— Труд оператора тоже физический, — возражает Егор. — Надо стоять у пульта, смотреть, слушать, включать-выключать рычаги...
— Архаизм! — Борода поднимает воротник чешуйчато-белой, сильно истертой куртки (где только раздобыл такую!), говорит торопливо, глотая окончания слов. — Сегодня оператор, завтра и его побоку, — все заменит электроника! В кассету девица вложит перфокарту — и стан — ры-ы-ы... Рабочий не нужен. Он изжил-ся-ся. Уже сегодня изжил себя!

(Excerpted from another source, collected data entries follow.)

-- ==== Sys2Proof/Laws/PerInstr.lean ====
section
/-! SUPPORT. Per instruction: its word lies in its row of the opcode map (spec/30_encoding.md R95), whatever its operands. -/

namespace Sys2Proof.Laws.InRow

/-- The instruction's word, cut by its row's mask, is its row's match. -/
def Statement (i : Instr) : Prop := encode i &&& i.rowMask = i.rowMatch

/-! ### What a mask leaves of each layout -/

theorem nibble_and_ones (d : Nibble) : d &&& 0xF#4 = d := BitVec.and_allOnes

theorem byte_and_ones (b : Byte) : b &&& 0xFF#8 = b := BitVec.and_allOnes

theorem masked_packL0 (bc : Byte) (d : Nibble) :
    packL0 bc d &&& 0xF00F#16 = packL0 0x00#8 d := by
  have m : (0xF00F#16 : Word) = (0xF#4 ++ 0x00#8 ++ 0xF#4 : BitVec (4 + 8 + 4)) := by decide
  rw [m]
  unfold packL0
  rw [BitVec.and_append, BitVec.and_append, nibble_and_ones, nibble_and_ones, BitVec.and_zero]

theorem masked_packLA (a : Nibble) (nnn : Addr12) :
    packLA a nnn &&& 0xF000#16 = packLA a 0x000#12 := by
  have m : (0xF000#16 : Word) = (0xF#4 ++ 0x000#12 : BitVec (4 + 12)) := by decide
  rw [m]
  unfold packLA
  rw [BitVec.and_append, nibble_and_ones, BitVec.and_zero]

theorem masked_packLI (a : Nibble) (x : Reg) (nn : Byte) :
    packLI a x nn &&& 0xF000#16 = packLI a 0 0x00#8 := by
  have m : (0xF000#16 : Word) = (0xF#4 ++ 0x0#4 ++ 0x00#8 : BitVec (4 + 4 + 8)) := by decide
  rw [m]
  unfold packLI
  rw [BitVec.and_append, BitVec.and_append, nibble_and_ones, BitVec.and_zero, BitVec.and_zero]
  rfl

theorem masked_packLF (x : Reg) (nn : Byte) :
    packLI 0xF#4 x nn &&& 0xF0FF#16 = packLI 0xF#4 0 nn := by
  have m : (0xF0FF#16 : Word) = (0xF#4 ++ 0x0#4 ++ 0xFF#8 : BitVec (4 + 4 + 8)) := by decide
  rw [m]
  unfold packLI
  rw [BitVec.and_append, BitVec.and_append, nibble_and_ones, BitVec.and_zero, byte_and_ones]
  rfl

theorem masked_packLR (a : Nibble) (x y : Reg) (d : Nibble) :
    packLR a x y d &&& 0xF00F#16 = packLR a 0 0 d := by
  have m : (0xF00F#16 : Word) = (0xF#4 ++ 0x0#4 ++ 0x0#4 ++ 0xF#4 : BitVec (4 + 4 + 4 + 4)) := by
    decide
  rw [m]
  unfold packLR
  rw [BitVec.and_append, BitVec.and_append, BitVec.and_append, nibble_and_ones, nibble_and_ones,
    BitVec.and_zero, BitVec.and_zero]
  rfl

theorem masked_packLD (x y : Reg) (n : Nibble) :
    packLR 0xD#4 x y n &&& 0xF000#16 = packLR 0xD#4 0 0 0x0#4 := by
  have m : (0xF000#16 : Word) = (0xF#4 ++ 0x0#4 ++ 0x0#4 ++ 0x0#4 : BitVec (4 + 4 + 4 + 4)) := by
    decide
  rw [m]
  unfold packLR
  rw [BitVec.and_append, BitVec.and_append, BitVec.and_append, nibble_and_ones, BitVec.and_zero,
    BitVec.and_zero, BitVec.and_zero]
  rfl

theorem masked_packLE (x : Reg) (c d : Nibble) :
    packLE x c d &&& 0xF0F0#16 = packLE 0 c 0x0#4 := by
  have m : (0xF0F0#16 : Word) = (0xF#4 ++ 0x0#4 ++ 0xF#4 ++ 0x0#4 : BitVec (4 + 4 + 4 + 4)) := by
    decide
  rw [m]
  unfold packLE
  rw [BitVec.and_append, BitVec.and_append, BitVec.and_append, nibble_and_ones, nibble_and_ones,
    BitVec.and_zero, BitVec.and_zero]
  rfl

/-! ### One lemma per instruction -/

theorem cls (bc : Byte) : Statement (.cls bc) := masked_packL0 bc 0x0#4

theorem ret (bc : Byte) : Statement (.ret bc) := masked_packL0 bc 0xE#4

theorem jp (nnn : Addr12) : Statement (.jp nnn) := masked_packLA 0x1#4 nnn

theorem call (nnn : Addr12) : Statement (.call nnn) := masked_packLA 0x2#4 nnn

theorem seByte (x : Reg) (nn : Byte) : Statement (.seByte x nn) := masked_packLI 0x3#4 x nn

theorem sneByte (x : Reg) (nn : Byte) : Statement (.sneByte x nn) := masked_packLI 0x4#4 x nn

theorem seReg (x y : Reg) : Statement (.seReg x y) := masked_packLR 0x5#4 x y 0x0#4

theorem ldByte (x : Reg) (nn : Byte) : Statement (.ldByte x nn) := masked_packLI 0x6#4 x nn

theorem addByte (x : Reg) (nn : Byte) : Statement (.addByte x nn) := masked_packLI 0x7#4 x nn

theorem ldReg (x y : Reg) : Statement (.ldReg x y) := masked_packLR 0x8#4 x y 0x0#4

theorem orReg (x y : Reg) : Statement (.orReg x y) := masked_packLR 0x8#4 x y 0x1#4

theorem andReg (x y : Reg) : Statement (.andReg x y) := masked_packLR 0x8#4 x y 0x2#4

theorem xorReg (x y : Reg) : Statement (.xorReg x y) := masked_packLR 0x8#4 x y 0x3#4

theorem addReg (x y : Reg) : Statement (.addReg x y) := masked_packLR 0x8#4 x y 0x4#4

theorem sub (x y : Reg) : Statement (.sub x y) := masked_packLR 0x8#4 x y 0x5#4

theorem shr (x y : Reg) : Statement (.shr x y) := masked_packLR 0x8#4 x y 0x6#4

theorem subn (x y : Reg) : Statement (.subn x y) := masked_packLR 0x8#4 x y 0x7#4

theorem shl (x y : Reg) : Statement (.shl x y) := masked_packLR 0x8#4 x y 0xE#4

theorem sneReg (x y : Reg) : Statement (.sneReg x y) := masked_packLR 0x9#4 x y 0x0#4

theorem ldI (nnn : Addr12) : Statement (.ldI nnn) := masked_packLA 0xA#4 nnn

theorem jpV0 (nnn : Addr12) : Statement (.jpV0 nnn) := masked_packLA 0xB#4 nnn

theorem rnd (x : Reg) (nn : Byte) : Statement (.rnd x nn) := masked_packLI 0xC#4 x nn

theorem drw (x y : Reg) (n : Nibble) : Statement (.drw x y n) := masked_packLD x y n

theorem skp (x : Reg) (d : Nibble) : Statement (.skp x d) := masked_packLE x 0x9#4 d

theorem sknp (x : Reg) (d : Nibble) : Statement (.sknp x d) := masked_packLE x 0xA#4 d

theorem ldRegDt (x : Reg) : Statement (.ldRegDt x) := masked_packLF x 0x07#8

theorem ldRegKey (x : Reg) : Statement (.ldRegKey x) := masked_packLF x 0x0A#8

theorem ldDtReg (x : Reg) : Statement (.ldDtReg x) := masked_packLF x 0x15#8

theorem ldStReg (x : Reg) : Statement (.ldStReg x) := masked_packLF x 0x18#8

theorem addI (x : Reg) : Statement (.addI x) := masked_packLF x 0x1E#8

theorem ldFont (x : Reg) : Statement (.ldFont x) := masked_packLF x 0x29#8

theorem ldBcd (x : Reg) : Statement (.ldBcd x) := masked_packLF x 0x33#8

theorem storeRegs (x : Reg) : Statement (.storeRegs x) := masked_packLF x 0x55#8

theorem loadRegs (x : Reg) : Statement (.loadRegs x) := masked_packLF x 0x65#8

end Sys2Proof.Laws.InRow
end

Егору трудно одержать победу в споре. Борода все-таки поэт! И вроде бы правду говорит, — обходится же луноход без человека! — но поверить Бороде Егор не торопится. «Электронная машина, — рассуждал про себя Егор, — без человека — ничто. И не все в жизни она заменит! Предложи Феликсу электронную машину взамен Насти Фоминой...»
Впрочем, в одном Борода убеждал Егора: не резон в наше время молодому человеку стоять у стана с допотопными клещами. Тут, пожалуй, он прав.
Захотел заговорить с Бородой, но потом решил: ни к чему мне эти разговоры! Клещи я брошу, встану за пульт. А если отец не разрешит — уйду из цеха.
Егор не хотел себе признаться, но у него и раньше, до посещения Бродовых, где-то в глубине души тлела надежда стать певцом. Старик Бродов подогрел эту мечту, протянул ей руку. И Егор уже шел за ним, он верил: Бродов приведет его в иной мир — в мир, где звучит музыка и сияют звезды.
— Новый тип человека выдвинулся на арену — инженер, техник, повелитель машин! — продолжал бубнить Борода. — Он, этот человек, на свой лад перестроит всю жизнь. Ему принадлежит будущее!..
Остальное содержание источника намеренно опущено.